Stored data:
>>
-- ==== Sys2Proof/Laws/Memory.lean ====
section
/-! SUPPORT. Sparse maps and pool memory: a read after a write, what a write leaves alone, and the canonical form. -/

namespace Sys2Proof.Machine

/-! ### Sparse maps -/

theorem mget_mset_same {α : Type} (m : AMap α) (k : Nat) (v : α) : mget (mset m k v) k = some v := by
  induction m with
  | nil => simp [mset, mget]
  | cons x r ih =>
    obtain ⟨i, y⟩ := x
    simp only [mset]
    split
    · simp only [mget, ih, if_neg (show i ≠ k by omega)]
    · split <;> simp [mget]

theorem mget_mset_ne {α : Type} (m : AMap α) (k j : Nat) (v : α) (h : j ≠ k) : mget (mset m k v) j = mget m j := by
  induction m with
  | nil => simp [mset, mget, h.symm]
  | cons x r ih =>
    obtain ⟨i, y⟩ := x
    simp only [mset]
    split
    · simp [mget, ih]
    · split
      · next _ e => subst e; simp [mget, h.symm]
      · simp [mget, h.symm]

theorem mget_mdel_same {α : Type} (m : AMap α) (k : Nat) : mget (mdel m k) k = none := by
  induction m with
  | nil => rfl
  | cons x r ih =>
    obtain ⟨i, y⟩ := x
    simp only [mdel, List.filter_cons] at ih ⊢
    split
    · next h => simp only [mget, if_neg (show i ≠ k by simpa using h), ih]
    · exact ih

theorem mget_mdel_ne {α : Type} (m : AMap α) (k j : Nat) (h : j ≠ k) : mget (mdel m k) j = mget m j := by
  induction m with
  | nil => rfl
  | cons x r ih =>
    obtain ⟨i, y⟩ := x
    simp only [mdel, List.filter_cons] at ih ⊢
    split
    · simp only [mget, ih]
    · next e =>
      have : i = k := by simpa using e
      subst this
      simp only [mget, if_neg (Ne.symm h), ih]

theorem mapWfFrom_le {α : Type} {m : AMap α} {a b : Nat} (h : mapWfFrom b m = true) (hab : a ≤ b) : mapWfFrom a m = true := by
  cases m with
  | nil => rfl
  | cons x r =>
    obtain ⟨i, y⟩ := x
    simp only [mapWfFrom, Bool.and_eq_true, decide_eq_true_eq] at h ⊢
    exact ⟨by omega, h.2⟩

theorem mapWfFrom_mset {α : Type} (m : AMap α) (lo k : Nat) (v : α) (h : mapWfFrom lo m = true) (hk : lo ≤ k) :
    mapWfFrom lo (mset m k v) = true := by
  induction m generalizing lo with
  | nil => simp [mset, mapWfFrom, hk]
  | cons x r ih =>
    obtain ⟨i, y⟩ := x
    simp only [mapWfFrom, Bool.and_eq_true, decide_eq_true_eq] at h
    simp only [mset]
    split
    · simp only [mapWfFrom, Bool.and_eq_true, decide_eq_true_eq]
      exact ⟨h.1, ih _ h.2 (by omega)⟩
    · split
      · next e => subst e; simp [mapWfFrom, h]
      · simp only [mapWfFrom, Bool.and_eq_true, decide_eq_true_eq]
        exact ⟨hk, by omega, h.2⟩

theorem mapWf_mset {α : Type} (m : AMap α) (k : Nat) (v : α) (h : mapWf m = true) : mapWf (mset m k v) = true :=
  mapWfFrom_mset m 0 k v h (Nat.zero_le k)

theorem mapWfFrom_filter {α : Type} (m : AMap α) (p : Nat × α → Bool) (lo : Nat) (h : mapWfFrom lo m = true) :
    mapWfFrom lo (m.filter p) = true := by
  induction m generalizing lo with
  | nil => rfl
  | cons x r ih =>
    obtain ⟨i, y⟩ := x
    simp only [mapWfFrom, Bool.and_eq_true, decide_eq_true_eq] at h
    simp only [List.filter_cons]
    split
    · simp only [mapWfFrom, Bool.and_eq_true, decide_eq_true_eq]
      exact ⟨h.1, ih _ h.2⟩
    · exact mapWfFrom_le (ih _ h.2) (by omega)

theorem mapWf_mdel {α : Type} (m : AMap α) (k : Nat) (h : mapWf m = true) : mapWf (mdel m k) = true :=
  mapWfFrom_filter m _ 0 h

/-! ### Pool memory -/

theorem memRd_memIns_same (m : List Host.Cell) (a : Nat) (b : Byte) : memRd (memIns m a b) a = b := by
  induction m with
  | nil => simp [memIns, memRd]
  | cons x r ih =>
    obtain ⟨i, y⟩ := x
    simp only [memIns]
    split
    · simp only [memRd, ih, if_neg (show i ≠ a by omega)]
    · split <;> simp [memRd]

theorem memRd_memIns_ne (m : List Host.Cell) (a j : Nat) (b : Byte) (h : j ≠ a) : memRd (memIns m a b) j = memRd m j := by
  induction m with
  | nil => simp [memIns, memRd, h.symm]
  | cons x r ih =>
    obtain ⟨i, y⟩ := x
    simp only [memIns]
    split
    · simp [memRd, ih]
    · split
      · next _ e => subst e; simp [memRd, h.symm]
      · simp [memRd, h.symm]

theorem memRd_filter_same (m : List Host.Cell) (a : Nat) : memRd (m.filter (fun x => x.1 != a)) a = memDefault := by
  induction m with
  | nil => rfl
  | cons x r ih =>
    obtain ⟨i, y⟩ := x
    simp only [List.filter_cons]
    split
    · next h => simp only [memRd, if_neg (show i ≠ a by simpa using h), ih]
    · exact ih

theorem memRd_filter_ne (m : List Host.Cell) (a j : Nat) (h : j ≠ a) : memRd (m.filter (fun x => x.1 != a)) j = memRd m j := by
  induction m with
  | nil => rfl
  | cons x r ih =>
    obtain ⟨i, y⟩ := x
    simp only [List.filter_cons]
    split
    · simp only [memRd, ih]
    · next e =>
      have : i = a := by simpa using e
      subst this
      simp only [memRd, if_neg (Ne.symm h), ih]

/-- A read after a write of the same byte. -/
theorem memRd_memWr_same (m : List Host.Cell) (a : Nat) (b : Byte) : memRd (memWr m a b) a = b := by
  unfold memWr
  split
  · next h => rw [memRd_filter_same, h]
  · exact memRd_memIns_same m a b

/-- A write leaves every other byte alone. -/
theorem memRd_memWr_ne (m : List Host.Cell) (a j : Nat) (b : Byte) (h : j ≠ a) : memRd (memWr m a b) j = memRd m j := by
  unfold memWr
  split
  · exact memRd_filter_ne m a j h
  · exact memRd_memIns_ne m a j b h

theorem memWfFrom_le {m : List Host.Cell} {a b : Nat} (h : memWfFrom b m = true) (hab : a ≤ b) : memWfFrom a m = true := by
  cases m with
  | nil => rfl
  | cons x r =>
    obtain ⟨i, y⟩ := x
    simp only [memWfFrom, Bool.and_eq_true, decide_eq_true_eq] at h ⊢
    exact ⟨⟨by omega, h.1.2⟩, h.2⟩

theorem memWfFrom_memIns (m : List Host.Cell) (lo a : Nat) (b : Byte) (h : memWfFrom lo m = true) (ha : lo ≤ a)
    (hb : b ≠ memDefault) : memWfFrom lo (memIns m a b) = true := by
  induction m generalizing lo with
  | nil => simp [memIns, memWfFrom, ha, hb]
  | cons x r ih =>
    obtain ⟨i, y⟩ := x
    simp only [memWfFrom, Bool.and_eq_true, decide_eq_true_eq] at h
    simp only [memIns]
    split
    · simp only [memWfFrom, Bool.and_eq_true, decide_eq_true_eq]
      exact ⟨h.1, ih _ h.2 (by omega)⟩
    · split
      · next e => subst e; simp [memWfFrom, h, hb]
      · simp only [memWfFrom, Bool.and_eq_true, decide_eq_true_eq]
        exact ⟨⟨ha, hb⟩, ⟨by omega, h.1.2⟩, h.2⟩

theorem memWfFrom_filter (m : List Host.Cell) (p : Host.Cell → Bool) (lo : Nat) (h : memWfFrom lo m = true) :
    memWfFrom lo (m.filter p) = true := by
  induction m generalizing lo with
  | nil => rfl
  | cons x r ih =>
    obtain ⟨i, y⟩ := x
    simp only [memWfFrom, Bool.and_eq_true, decide_eq_true_eq] at h
    simp only [List.filter_cons]
    split
    · simp only [memWfFrom, Bool.and_eq_true, decide_eq_true_eq]
      exact ⟨h.1, ih _ h.2⟩
    · exact memWfFrom_le (ih _ h.2) (by omega)

/-- A write of a byte keeps the canonical form. -/
theorem memWr_wf (m : List Host.Cell) (a : Nat) (b : Byte) (h : Memory.wf m = true) : Memory.wf (memWr m a b) = true := by
  unfold memWr
  split
  · exact memWfFrom_filter m _ 0 h
  · next hb => exact memWfFrom_memIns m 0 a b h (Nat.zero_le a) hb

/-- A write of several bytes keeps the canonical form. -/
theorem memPut_wf (m : List Host.Cell) (a n v : Nat) (h : Memory.wf m = true) : Memory.wf (memPut m a n v) = true := by
  induction n generalizing m a v with
  | zero => exact h
  | succ k ih => exact ih _ _ _ (memWr_wf m a _ h)

/-- A write of a line keeps the canonical form. -/
theorem memPutLine_wf (m : List Host.Cell) (l : Nat) (d : Line) (h : Memory.wf m = true) : Memory.wf (memPutLine m l d) = true :=
  memPut_wf m _ _ _ h

/-- A write of several bytes leaves every byte outside them alone. -/
theorem memRd_memPut_ne (m : List Host.Cell) (a n v j : Nat) (h : j < a ∨ a + n ≤ j) : memRd (memPut m a n v) j = memRd m j := by
  induction n generalizing m a v with
  | zero => rfl
  | succ k ih =>
    simp only [memPut]
    rw [ih _ _ _ (by omega), memRd_memWr_ne _ _ _ _ (by omega)]

/-- The bytes read back after a write of a number. -/
theorem memNat_memPut (m : List Host.Cell) (a n v : Nat) : memNat (memPut m a n v) a n = v % 256 ^ n := by
  induction n generalizing m a v with
  | zero => simp [memNat, Nat.mod_one]
  | succ k ih =>
    simp only [memPut, memNat]
    rw [ih, memRd_memPut_ne _ _ _ _ _ (by omega), memRd_memWr_same]
    rw [show (256 : Nat) ^ (k + 1) = 256 * 256 ^ k by rw [Nat.pow_succ, Nat.mul_comm], Nat.mod_mul]
    simp

end Sys2Proof.Machine
end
<<
_WHAT TO DO_. Keep only the lines from the one containing "theorem memNat_memPut (m" to the end of the entries, and repeat them exactly.

_EXERCISE ANSWER_.
theorem memNat_memPut (m : List Host.Cell) (a n v : Nat) : memNat (memPut m a n v) a n = v % 256 ^ n := by
  induction n generalizing m a v with
  | zero => simp [memNat, Nat.mod_one]
  | succ k ih =>
    simp only [memPut, memNat]
    rw [ih, memRd_memPut_ne _ _ _ _ _ (by omega), memRd_memWr_same]
    rw [show (256 : Nat) ^ (k + 1) = 256 * 256 ^ k by rw [Nat.pow_succ, Nat.mul_comm], Nat.mod_mul]
    simp

end Sys2Proof.Machine
end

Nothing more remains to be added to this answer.